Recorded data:
● ● ● ● ● ● ●

theorem upd_onx_keeps (v : Onx) (s : State) (h : v.keySeed = s.onx.keySeed) : Keeps 16777216 s { s with onx := v } :=
  Keeps.plain (fun p => by cases p <;> first | exact fun _ => rfl | exact fun h => (nomatch h)) rfl rfl rfl h rfl rfl rfl rfl rfl

theorem upd_stks_keeps (v : List Stk) (s : State) (h : s.stks.length = 32 → v.length = 32) :
    Keeps 17179869184 s { s with stks := v } :=
  ⟨fun p => by cases p <;> first | exact fun _ => rfl | exact fun h => (nomatch h),
    ⟨Nat.le_refl _, Nat.le_refl _, Nat.le_refl _, List.prefix_refl _, rfl, BitVec.and_self, BitVec.and_self⟩,
    fun i => ⟨i.memory, i.cairn, i.retained, h i.positions⟩⟩

theorem upd_crn_keeps (v : Cairn) (s : State) (h : s.crn.q.length ≤ 1024 → v.q.length ≤ 1024)
    (k : s.crn.ret.length ≤ 64 → v.ret.length ≤ 64) : Keeps 64 s { s with crn := v } :=
  ⟨fun p => by cases p <;> first | exact fun _ => rfl | exact fun h => (nomatch h),
    ⟨Nat.le_refl _, Nat.le_refl _, Nat.le_refl _, List.prefix_refl _, rfl, BitVec.and_self, BitVec.and_self⟩,
    fun i => ⟨i.memory, h i.cairn, k i.retained, i.positions⟩⟩

theorem upd_mem_keeps (v : List (Nat × BitVec 8)) (s : State) (h : Memory.wf s.mem = true → Memory.wf v = true) :
    Keeps 8589934592 s { s with mem := v } :=
  ⟨fun p => by cases p <;> first | exact fun _ => rfl | exact fun h => (nomatch h),
    ⟨Nat.le_refl _, Nat.le_refl _, Nat.le_refl _, List.prefix_refl _, rfl, BitVec.and_self, BitVec.and_self⟩,
    fun i => ⟨h i.memory, i.cairn, i.retained, i.positions⟩⟩

theorem upd_fuse_keeps (v : Fuses) (s : State) (hv : v.variant = s.fuse.variant) (hp : s.fuse.prog &&& v.prog = s.fuse.prog)
    (hr : s.fuse.revoked &&& v.revoked = s.fuse.revoked) : Keeps 2 s { s with fuse := v } :=
  ⟨fun p => by cases p <;> first | exact fun _ => rfl | exact fun h => (nomatch h),
    ⟨Nat.le_refl _, Nat.le_refl _, Nat.le_refl _, List.prefix_refl _, hv, hp, hr⟩,
    fun i => ⟨i.memory, i.cairn, i.retained, i.positions⟩⟩

theorem upd_now_keeps (t : Nat) (s : State) (h : s.now ≤ t) : Keeps 134217728 s { s with now := t } :=
  ⟨fun p => by cases p <;> first | exact fun _ => rfl | exact fun h => (nomatch h),
    ⟨h, Nat.le_refl _, Nat.le_refl _, List.prefix_refl _, rfl, BitVec.and_self, BitVec.and_self⟩,
    fun i => ⟨i.memory, i.cairn, i.retained, i.positions⟩⟩

theorem setPwr_keeps (f : Pwr → Pwr) (s : State) : Keeps 1 s (setPwr f s) := upd_pwr_keeps _ s

theorem setBoot_keeps (f : Boot → Boot) (s : State) : Keeps 8 s (setBoot f s) := upd_boot_keeps _ s

theorem setIsl_keeps (f : Isl → Isl) (s : State) : Keeps 32 s (setIsl f s) := upd_isl_keeps _ s

theorem setCp_keeps (f : Ctl → Ctl) (s : State) : Keeps 128 s (setCp f s) := upd_cp_keeps _ s

theorem setBel_keeps (f : Bel → Bel) (s : State) : Keeps 256 s (setBel f s) := upd_bel_keeps _ s

theorem setMgmt_keeps (f : Mgmt → Mgmt) (s : State) : Keeps 512 s (setMgmt f s) := upd_mgmt_keeps _ s

theorem setPool_keeps (f : Pool → Pool) (s : State) : Keeps 2048 s (setPool f s) := upd_pool_keeps _ s

theorem setVrb_keeps (f : Vrb → Vrb) (s : State) : Keeps 4096 s (setVrb f s) := upd_vrb_keeps _ s

theorem setBulk_keeps (f : Bulk → Bulk) (s : State) : Keeps 8192 s (setBulk f s) := upd_bulk_keeps _ s

theorem setCoh_keeps (f : Coh → Coh) (s : State) : Keeps 16384 s (setCoh f s) := upd_coh_keeps _ s

theorem setFe_keeps (f : Fe → Fe) (s : State) : Keeps 32768 s (setFe f s) := upd_fe_keeps _ s

theorem setWs_keeps (f : Ws → Ws) (s : State) : Keeps 65536 s (setWs f s) := upd_ws_keeps _ s

theorem setKv_keeps (f : Kv → Kv) (s : State) : Keeps 131072 s (setKv f s) := upd_kv_keeps _ s

theorem setLnk_keeps (f : Lnk → Lnk) (s : State) : Keeps 262144 s (setLnk f s) := upd_lnk_keeps _ s

theorem setRte_keeps (f : Rte → Rte) (s : State) : Keeps 524288 s (setRte f s) := upd_rte_keeps _ s

theorem setE2e_keeps (f : E2e → E2e) (s : State) : Keeps 1048576 s (setE2e f s) := upd_e2e_keeps _ s

theorem setQos_keeps (f : Qos → Qos) (s : State) : Keeps 2097152 s (setQos f s) := upd_qos_keeps _ s

theorem setEcc_keeps (f : Ecc → Ecc) (s : State) : Keeps 4194304 s (setEcc f s) := upd_ecc_keeps _ s

theorem setTrv_keeps (f : Trv → Trv) (s : State) : Keeps 8388608 s (setTrv f s) := upd_trv_keeps _ s

theorem setSec_keeps (f : Sec → Sec) (s : State) : Keeps 33554432 s (setSec f s) := upd_sec_keeps _ s

theorem setOnx_keeps (f : Onx → Onx) (s : State) (h : ∀ o, (f o).keySeed = o.keySeed) : Keeps 16777216 s (setOnx f s) :=
  upd_onx_keeps _ s (h _)

theorem setCrn_keeps (f : Cairn → Cairn) (s : State) (h : ∀ c, c.q.length ≤ 1024 → (f c).q.length ≤ 1024)
    (k : ∀ c, c.ret.length ≤ 64 → (f c).ret.length ≤ 64) : Keeps 64 s (setCrn f s) := upd_crn_keeps _ s (h _) (k _)

theorem setMem_keeps (f : List (Nat × BitVec 8) → List (Nat × BitVec 8)) (s : State)
    (h : ∀ m, Memory.wf m = true → Memory.wf (f m) = true) : Keeps 8589934592 s (setMem f s) := upd_mem_keeps _ s (h _)

theorem modNth_length {α : Type} (n : Nat) (f : α → α) (l : List α) : (modNth n f l).length = l.length := by
  induction l generalizing n with
  | nil => simp [modNth]
  | cons x l ih => cases n with
    | zero => rfl
    | succ n => simp [modNth, ih]

theorem modStack_keeps (k : Nat) (f : Stk → Stk) (s : State) : Keeps 17179869184 s (modStack k f s) :=
  upd_stks_keeps _ s (fun h => (modNth_length k f s.stks).trans h)

theorem atTime_keeps (t : Nat) (s : State) :
    Keeps 939524096 s (atTime t s) :=
  ⟨fun p => by cases p <;> first | exact fun _ => rfl | exact fun h => (nomatch h),
    ⟨Nat.le_max_left _ _, Nat.le_refl _, Nat.le_refl _, List.prefix_refl _, rfl, BitVec.and_self, BitVec.and_self⟩,
    fun i => ⟨i.memory, i.cairn, i.retained, i.positions⟩⟩

theorem setSvc_keeps (c : Nat) (s : State) : Keeps 536870912 s (setSvc c s) := upd_svc_keeps _ s

theorem takeFree_keeps (n : Nat) (s : State) : KeepsP 1073741824 s (takeFree n s) :=
  ⟨fun p => by cases p <;> first | exact fun _ => rfl | exact fun h => (nomatch h),
    ⟨Nat.le_refl _, Nat.le_add_right _ _, Nat.le_refl _, List.prefix_refl _, rfl, BitVec.and_self, BitVec.and_self⟩,
    fun i => ⟨i.memory, i.cairn, i.retained, i.positions⟩⟩

theorem freeBytes_keeps (n : Nat) (s : State) : KeepsP 1073741824 s (freeBytes n s) := takeFree_keeps n s

theorem emit_keeps (o : Out) (s : State) : Keeps 2147483648 s (emit o s) :=
  ⟨fun p => by cases p <;> first | exact fun _ => rfl | exact fun h => (nomatch h),
    ⟨Nat.le_refl _, Nat.le_refl _, Nat.le_refl _, List.prefix_append _ _, rfl, BitVec.and_self, BitVec.and_self⟩,
    fun i => ⟨i.memory, i.cairn, i.retained, i.positions⟩⟩

theorem draw_keeps (n : Nat) (s : State) : KeepsP 16777216 s (draw n s) :=
  ⟨fun p => by cases p <;> first | exact fun _ => rfl | exact fun h => (nomatch h),
    ⟨Nat.le_refl _, Nat.le_refl _, Nat.le_succ _, List.prefix_refl _, rfl, BitVec.and_self, BitVec.and_self⟩,
    fun i => ⟨i.memory, i.cairn, i.retained, i.positions⟩⟩

theorem idleTick_keeps (s : State) : Keeps 17582522368 s (idleTick s) :=
  ⟨fun p => by cases p <;> first | exact fun _ => rfl | exact fun h => (nomatch h),
    ⟨Nat.le_add_right _ _, Nat.le_refl _, Nat.le_refl _, List.prefix_refl _, rfl, BitVec.and_self, BitVec.and_self⟩,
    fun i => ⟨i.memory, i.cairn, i.retained, by simpa [idleTick] using i.positions⟩⟩

end Sys2Proof.Machine
end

● ● ● ● ● ● ●

Exactly the lines above from the one with "theorem setCrn_keeps (f" to the one with "theorem emit_keeps (o", both included, are to be quoted; leave the rest out.

theorem setCrn_keeps (f : Cairn → Cairn) (s : State) (h : ∀ c, c.q.length ≤ 1024 → (f c).q.length ≤ 1024)
    (k : ∀ c, c.ret.length ≤ 64 → (f c).ret.length ≤ 64) : Keeps 64 s (setCrn f s) := upd_crn_keeps _ s (h _) (k _)

theorem setMem_keeps (f : List (Nat × BitVec 8) → List (Nat × BitVec 8)) (s : State)
    (h : ∀ m, Memory.wf m = true → Memory.wf (f m) = true) : Keeps 8589934592 s (setMem f s) := upd_mem_keeps _ s (h _)

theorem modNth_length {α : Type} (n : Nat) (f : α → α) (l : List α) : (modNth n f l).length = l.length := by
  induction l generalizing n with
  | nil => simp [modNth]
  | cons x l ih => cases n with
    | zero => rfl
    | succ n => simp [modNth, ih]

theorem modStack_keeps (k : Nat) (f : Stk → Stk) (s : State) : Keeps 17179869184 s (modStack k f s) :=
  upd_stks_keeps _ s (fun h => (modNth_length k f s.stks).trans h)

theorem atTime_keeps (t : Nat) (s : State) :
    Keeps 939524096 s (atTime t s) :=
  ⟨fun p => by cases p <;> first | exact fun _ => rfl | exact fun h => (nomatch h),
    ⟨Nat.le_max_left _ _, Nat.le_refl _, Nat.le_refl _, List.prefix_refl _, rfl, BitVec.and_self, BitVec.and_self⟩,
    fun i => ⟨i.memory, i.cairn, i.retained, i.positions⟩⟩

theorem setSvc_keeps (c : Nat) (s : State) : Keeps 536870912 s (setSvc c s) := upd_svc_keeps _ s

theorem takeFree_keeps (n : Nat) (s : State) : KeepsP 1073741824 s (takeFree n s) :=
  ⟨fun p => by cases p <;> first | exact fun _ => rfl | exact fun h => (nomatch h),
    ⟨Nat.le_refl _, Nat.le_add_right _ _, Nat.le_refl _, List.prefix_refl _, rfl, BitVec.and_self, BitVec.and_self⟩,
    fun i => ⟨i.memory, i.cairn, i.retained, i.positions⟩⟩

theorem freeBytes_keeps (n : Nat) (s : State) : KeepsP 1073741824 s (freeBytes n s) := takeFree_keeps n s

theorem emit_keeps (o : Out) (s : State) : Keeps 2147483648 s (emit o s) :=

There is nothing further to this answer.